So it would be 180 hours total of drawing practice in 30 days. So far on my first day I have 55 mins of drawing so I have quite a ways to go


----------



## mjkittredge (Sep 8, 2012)

I want to learn how to remodel/refurnish furniture. I have an ugly old sofa that has a good frame but the covering is faded and hideous. I was thinking, what if I could strip that off, get some fabric and tools, and give it a new cover, one that I designed myself, have an artistic theme to it.

I'd have to buy stuff and learn some techniques. But it would probably be cheaper overall than simply buying a new sofa and paying people to haul it into my apartment.


----------



## slyfox (Nov 18, 2007)

mjkittredge said:


> I want to learn how to remodel/refurnish furniture. I have an ugly old sofa that has a good frame but the covering is faded and hideous. I was thinking, what if I could strip that off, get some fabric and tools, and give it a new cover, one that I designed myself, have an artistic theme to it.
> 
> I'd have to buy stuff and learn some techniques. But it would probably be cheaper overall than simply buying a new sofa and paying people to haul it into my apartment.

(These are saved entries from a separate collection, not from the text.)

-- ==== Sys2Proof/Machine/Secure.lean ====
section
/-! DEFINITION. Rollback protection (R98, R99, R101), attestation (R102 to R104), the TAP (R62, R63). -/

namespace Sys2Proof.Machine

/-! ### Rollback (R99, R101) -/

/-- SEC_SVN_CTRL is written (R99): programming starts, or the write is recorded. Past the write fence no bit starts. -/
def State.svnRequest (s : State) (v : Word) : State :=
  let t := fieldGet v 0 8
  if fieldGet v 8 8 = 0x5A ∧ s.inService ∧ s.get SEC_SVN_FUSED_SVN < t ∧ t ≤ s.get SEC_SVN_LOADED_SVN
      ∧ s.get SEC_SVN_LOADED_SVN ≤ 64 ∧ !s.isSet SEC_SVN_BURNING ∧ s.boot.armedOnce then
    if s.fenced then s else { s.set SEC_SVN_BURNING 1 with boot := { s.boot with svnTarget := t } }
  else s.refuse SEC_SVN_CTRL v.toNat

/-- SVN_FUSE_REQUEST (R99). -/
def execSvnFuseRequest (v : Word) (s : State) : Res := s.on fun s => .next (s.svnRequest v)

/-- SVN_FUSE_BIT_BLOWN (R99). -/
def execSvnFuseBitBlown (s : State) : Res := s.on fun s =>
  if !s.isSet SEC_SVN_BURNING then .next s
  else
    let n := s.otp.rollback + 1
    let s := { s with otp := { s.otp with rollback := n } }.set SEC_SVN_FUSED_SVN n
    .next (if s.boot.svnTarget ≤ n ∨ s.fenced then s.clear SEC_SVN_BURNING else s)

/-! ### Attestation (R102 to R104) -/

/-- The report window reads zero (R103). -/
def State.reportClear (s : State) : State :=
  { s with regs := s.regs.filter fun p => !(0x21000 ≤ p.1 && p.1 < 0x23000) }

/-- REQ is set: ignored while a report is being built (R103). -/
def State.attRequest (s : State) : State :=
  if s.isSet SEC_ATT_CTRL_REQ then s else s.reportClear.set SEC_ATT_CTRL_REQ 1

/-- ATTESTATION_REQUEST (R103). -/
def execAttestationRequest (s : State) : Res := s.on fun s => .next s.attRequest

/-- n registers from an offset on, as bytes. -/
def State.regBytes (s : State) (a n : Nat) : List Byte := ((List.range n).map fun i => leBytes 4 (s.rdN (a + 4 * i))).flatten

/-- The entry of an image type in a report: zero where it is not loaded. -/
def State.imageEntry (s : State) (t : Nat) : List Byte :=
  match s.boot.images.find? (·.1 == t) with
  | some p => leBytes 4 t ++ padTo 64 p.2
  | none => zeros 68

/-- The signed part of a report (R104). The spec leaves three points open, which are DESIGN CHOICE (log 69): the nonce is the
one in SEC_ATT_NONCE when the report is done (R103); after a failed firmware restart the digests of manifest and images
stay as the set was loaded; and with no bundle loaded the manifest's digest is zero. -/
def State.reportBody (s : State) : List Byte :=
  [0x41#8, 0x4B#8, 0x59#8, 0x41#8] ++ leBytes 2 1 ++ leBytes 2 7699 ++ leBytes 8 s.now ++ padTo 16 s.otp.serial
    ++ s.regBytes 0x20120 8 ++ leBytes 1 s.shelf ++ leBytes 1 (s.get SEC_SVN_FUSED_SVN) ++ leBytes 1 (s.get SEC_SVN_LOADED_SVN)
    ++ leBytes 1 ((s.get BOOT_STATUS_PROFILE == 1).toNat + 2 * s.otp.opkeyEn.toNat + 4 * s.otp.debugLock.toNat)
    ++ leBytes 4 (s.rdN SYS_CAPS) ++ zeros 8 ++ s.regBytes 0x20040 16 ++ padTo 64 s.boot.manifestDigest
    ++ s.imageEntry 1 ++ s.imageEntry 2 ++ s.imageEntry 3 ++ s.imageEntry 4
    ++ padTo 2592 (Config.mldsaPublicKey s.otp.idSeed)

/-- ATTESTATION_REPORT_DONE (R103, R104). -/
def execAttestationReportDone (s : State) : Res := s.on fun s =>
  if !s.isSet SEC_ATT_CTRL_REQ then .next s
  else
    let body := s.reportBody
    let l := body ++ padTo 4627 (Config.mldsaSign s.otp.idSeed body s.free)
    let s := { s with free := s.free + 1 }
    let s := forN 1925 (fun i t => t.wrN (SEC_ATT_REPORT i) (leAt l (4 * i) 4)) s
    .next ((s.clear SEC_ATT_CTRL_REQ).raiseBit SEC_ATT_CTRL_DONE 227)

/-! ### The TAP (R62, R63) -/

/-- The TAP's instructions, as `tapIr` numbers them: 0 BYPASS, 1 IDCODE, 2 SAMPLE/PRELOAD, 3 EXTEST, 4 CLAMP, 5 HIGHZ. -/
def State.tapTo (s : State) (i : Nat) : State := { s with pins := { s.pins with tapIr := i } }

/-- EXTEST, CLAMP, HIGHZ (R63, R416): in PASSIVE, with the protected outputs low from then on while the instruction stands;
elsewhere BYPASS and a record, whose instruction code the spec does not give (log 2). -/
def State.tapTest (s : State) (i : Nat) : State :=
  if s.shelf = stPassive then s.tapTo i
  else
    let f := s.fresh
    (f.2.tapTo 0).refuse 0xFFFFFFFF (f.1 % 2 ^ 32)

/-- TAP_BYPASS (R62). -/
def execTapBypass (s : State) : Res := s.on fun s => .next (s.tapTo 0)

/-- TAP_IDCODE (R62): the value of SYS_ID, its low word. -/
def execTapIdcode (s : State) : Res := s.on fun s => .next ((s.tapTo 1).emit (.tap 1 (s.rd SYS_ID)))

/-- TAP_SAMPLE_PRELOAD (R62). -/
def execTapSamplePreload (s : State) : Res := s.on fun s => .next (s.tapTo 2)

/-- TAP_EXTEST (R63). -/
def execTapExtest (s : State) : Res := s.on fun s => .next (s.tapTest 3)

/-- TAP_CLAMP (R63). -/
def execTapClamp (s : State) : Res := s.on fun s => .next (s.tapTest 4)

/-- TAP_HIGHZ (R63). -/
def execTapHighz (s : State) : Res := s.on fun s => .next (s.tapTest 5)

end Sys2Proof.Machine
end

Good luck! Sounds like a good thing to learn. Wouldn't mind learning that myself especially since our cat ruined my chair with his claws  Know this is separate from what you are talking about, but I might attempt to make some wicker furniture someday.


----------



## slyfox (Nov 18, 2007)

Did about 2 hours of drawing the first day but have gotten way off track. After I get things straightened out I'll have to try to get caught up or reset this goal


----------



## Flora20 (Mar 18, 2013)

I want to do some inking practice for least 1 hour everyday and maybe do 2 hours of watercolors on weekends.


----------